⚠️ 以下所有内容总结都来自于 大语言模型的能力,如有错误,仅供参考,谨慎使用
🔴 请注意:千万不要用于严肃的学术场景,只能用于论文阅读前的初筛!
💗 如果您觉得我们的项目对您有帮助 ChatPaperFree ,还请您给我们一些鼓励!⭐️ HuggingFace免费体验
2025-02-13 更新
ViLa-MIL: Dual-scale Vision-Language Multiple Instance Learning for Whole Slide Image Classification
Authors:Jiangbo Shi, Chen Li, Tieliang Gong, Yefeng Zheng, Huazhu Fu
Multiple instance learning (MIL)-based framework has become the mainstream for processing the whole slide image (WSI) with giga-pixel size and hierarchical image context in digital pathology.

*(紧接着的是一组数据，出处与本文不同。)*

/-- MR4_POLL: the higher request of the two devices stands; above the devices' range it is 4x (R314). -/
def doMr4Poll (s : State) (d ch : Nat) (dev0 dev1 : BitVec 4) (hot : Bool) : State :=
  let c := ddrAt s (ddrIx d ch)
  if !ddrRuns s c then s
  else
    let v := if (mr4Code dev1).toNat ≤ (mr4Code dev0).toNat then dev0 else dev1
    let s := setDdr s (ddrIx d ch) { c with mr4 := v, asks := if hot then 4 else mr4Code v, hot := c.hot || hot }
    if hot then logEv s d 0x0024 (unitData 4 0 ch 0 0 (natLE 1 v.toNat)) else s

def execMr4Poll (die ch : Nat) (dev0 dev1 : BitVec 4) (hot : Bool) (s : State) : Host.Outcome State Fault Refusal :=
  .next (doMr4Poll s die ch dev0 dev1 hot)

/-- DRIFT_CHECK: the delays follow the drift as far as DRIFT_MAX; a correction that would pass it stops at it, is logged PINNED, and a
fast retrain is asked for (R316, R459). -/
def doDriftCheck (s : State) (d ch : Nat) (want : Int) : State :=
  let c := ddrAt s (ddrIx d ch)
  if !ddrRuns s c then s
  else
    let lim : Int := c.driftMax.toNat
    let got := max (-lim) (min lim want)
    if got = want then setDdr s (ddrIx d ch) { c with drift := got }
    else
      logEv (setDdr s (ddrIx d ch) { c with drift := got, pinned := true, wantRetrain := true }) d 0x0026
        (valueData 4 (2 * d + ch) (BitVec.ofInt 32 want).toNat (BitVec.ofInt 32 got).toNat)

def execDriftCheck (die ch : Nat) (want : Int) (s : State) : Host.Outcome State Fault Refusal := .next (doDriftCheck s die ch want)

/-! ### Retrains and training (R317-R319, R321) -/

/-- A row's soft post-package repair at a fast retrain: saved in the training area and restored with correction; a bank whose resource is
spent logs REPAIR_FULL (R320). -/
def repairRow (s : State) (d ch row : Nat) : State :=
  let c := ddrAt s (ddrIx d ch)
  if c.repaired.contains row then s
  else if Config.pprPerBank ≤ (c.repaired.filter (fun r => r % 16 == row % 16)).length then
    logEv s d 0x0021 (memData 7 ch 0 (dramAddrOf s d ch (3584 * row)))
  else
    let s := setDdr s (ddrIx d ch) { c with repaired := c.repaired ++ [row], stuck := satInc c.stuck }
    let s := if s.dramFlips = [] then s else (List.range 56).foldl (fun s b =>
      let off := 3584 * row + 64 * b
      let r := blkLook s d ch off 0 0
      putBlk (chkDrop s d ch off) d ch off r.2 (r.1 == .poisoned || r.1 == .uncorrectable || r.1 == .misdirected) (0, 0)) s
    spoilRows s d ch

/-- Once a retrain has passed and the channel is not retired for it: the command that asked for it completes, and another that waits starts
the next. -/
def retrainPassed (s : State) (d ch : Nat) : State :=
  let s := settleDram s d ch
  if ddrRetired s d ch then s
  else
    let s := modDdr s (ddrIx d ch) (fun c => { c with st := .active, wantRetrain := false, trainTries := 0, mustTrain := false })
    let s := endRetrain s d ch stOk
    if s.parked.any (Parked.isRetrain d ch) then modDdr s (ddrIx d ch) (fun c => { c with st := .retrain }) else s

/-- FAST_RETRAIN_DONE: a fast retrain under way passes, with the rows repaired that waited for it; one that fails is a channel fault and the
channel trains fully at once (R319, R321). -/
def doFastRetrainDone (s : State) (d ch : Nat) (ok : Bool) : State :=
  let c := ddrAt s (ddrIx d ch)
  if c.st ≠ .retrain then s
  else if ok then
    let s := setDdr s (ddrIx d ch) { c with repairs := [] }
    retrainPassed (c.repairs.foldl (fun s r => repairRow s d ch r) s) d ch
  else modDdr (channelFault s d ch) (ddrIx d ch) (fun c => { c with st := .train, trainTries := 0, mustTrain := true })

def execFastRetrainDone (die ch : Nat) (ok : Bool) (s : State) : Host.Outcome State Fault Refusal := .next (doFastRetrainDone s die ch ok)

/-- FULL_TRAINING_DONE: settings that pass are kept and stored at once (R318, R457); a failure is repeated once, and a second retires the
channel for want of a setting, which in start-up fails a die whose other channel is retired too (R317, R321, R473). The data stays in
place. -/
def doFullTrainingDone (s : State) (d ch : Nat) (ok : Bool) (settings : List Byte) : State :=
  let c := ddrAt s (ddrIx d ch)
  if c.st ≠ .train then s
  else if ok then
    let s := setDdr { s with cal := { s.cal with atOnce := true } } (ddrIx d ch) { c with settings := settings, drift := 0 }
    retrainPassed (spoilRows (putResult s 3 (2 * d + ch) (trainRecord s d ch settings)) d ch) d ch
  else if c.trainTries = 0 then setDdr s (ddrIx d ch) { c with trainTries := 1 }
  else
    let s := retireDram s d ch 3
    if s.power.st = .starting ∧ ddrRetired s d (1 - ch) then dieFails s (d, 6) else s

def execFullTrainingDone (die ch : Nat) (ok : Bool) (settings : List Byte) (s : State) : Host.Outcome State Fault Refusal :=
  .next (doFullTrainingDone s die ch ok settings)

/-! ### Scrubbing (R320) -/

/-- The tracked block of the lowest count, the oldest of equals (R291). -/
def dramVictim : List (Nat × Nat) → Option Nat
  | [] => none
  | p :: ps => some (ps.foldl (fun m q => if q.2 < m.2 then q else m) p).1

/-- The tracker after a scrub write-back of a block. -/
def dramTrack (t : List (Nat × Nat)) (blk : Nat) : List (Nat × Nat) :=
  if t.any (fun p => p.1 == blk) then t.map (fun p => if p.1 = blk then (blk, p.2 + 1) else p)
  else
    let old := if t.length < 16 then t else match dramVictim t with
      | some v => t.filter (fun p => p.1 != v)
      | none => t
    old ++ [(blk, 1)]

/-- A block the scrubber corrects: written back whole unless another master has written it since the read; one that needs correction again
after three write-backs has its row repaired at the next fast retrain. -/
def scrubDram (s : State) (d ch off : Nat) (rewritten : Bool) : State :=
  let blk := off / 64
  let row := ddrRow off
  let s := if rewritten then s else putBlk (chkDrop s d ch off) d ch off (blkLook s d ch off 0 0).2 false (0, 0)
  modDdr s (ddrIx d ch) (fun c =>
    let n := ((c.tracker.find? (fun p => p.1 == blk)).map (fun p => p.2)).getD 0
    { c with tracker := if rewritten then c.tracker else dramTrack c.tracker blk,
             repairs := if n = 3 ∧ !c.repairs.contains row ∧ !c.repaired.contains row then c.repairs ++ [row] else c.repairs })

However, these methods heavily depend on a substantial number of bag-level labels and solely learn from the original slides, which are easily affected by variations in data distribution. Recently, vision language model (VLM)-based methods introduced the language prior by pre-training on large-scale pathological image-text pairs. However, the previous text prompt lacks the consideration of pathological prior knowledge, therefore does not substantially boost the model’s performance. Moreover, the collection of such pairs and the pre-training process are very time-consuming and source-intensive.To solve the above problems, we propose a dual-scale vision-language multiple instance learning (ViLa-MIL) framework for whole slide image classification. Specifically, we propose a dual-scale visual descriptive text prompt based on the frozen large language model (LLM) to boost the performance of VLM effectively. To transfer the VLM to process WSI efficiently, for the image branch, we propose a prototype-guided patch decoder to aggregate the patch features progressively by grouping similar patches into the same prototype; for the text branch, we introduce a context-guided text decoder to enhance the text features by incorporating the multi-granular image contexts. Extensive studies on three multi-cancer and multi-center subtyping datasets demonstrate the superiority of ViLa-MIL.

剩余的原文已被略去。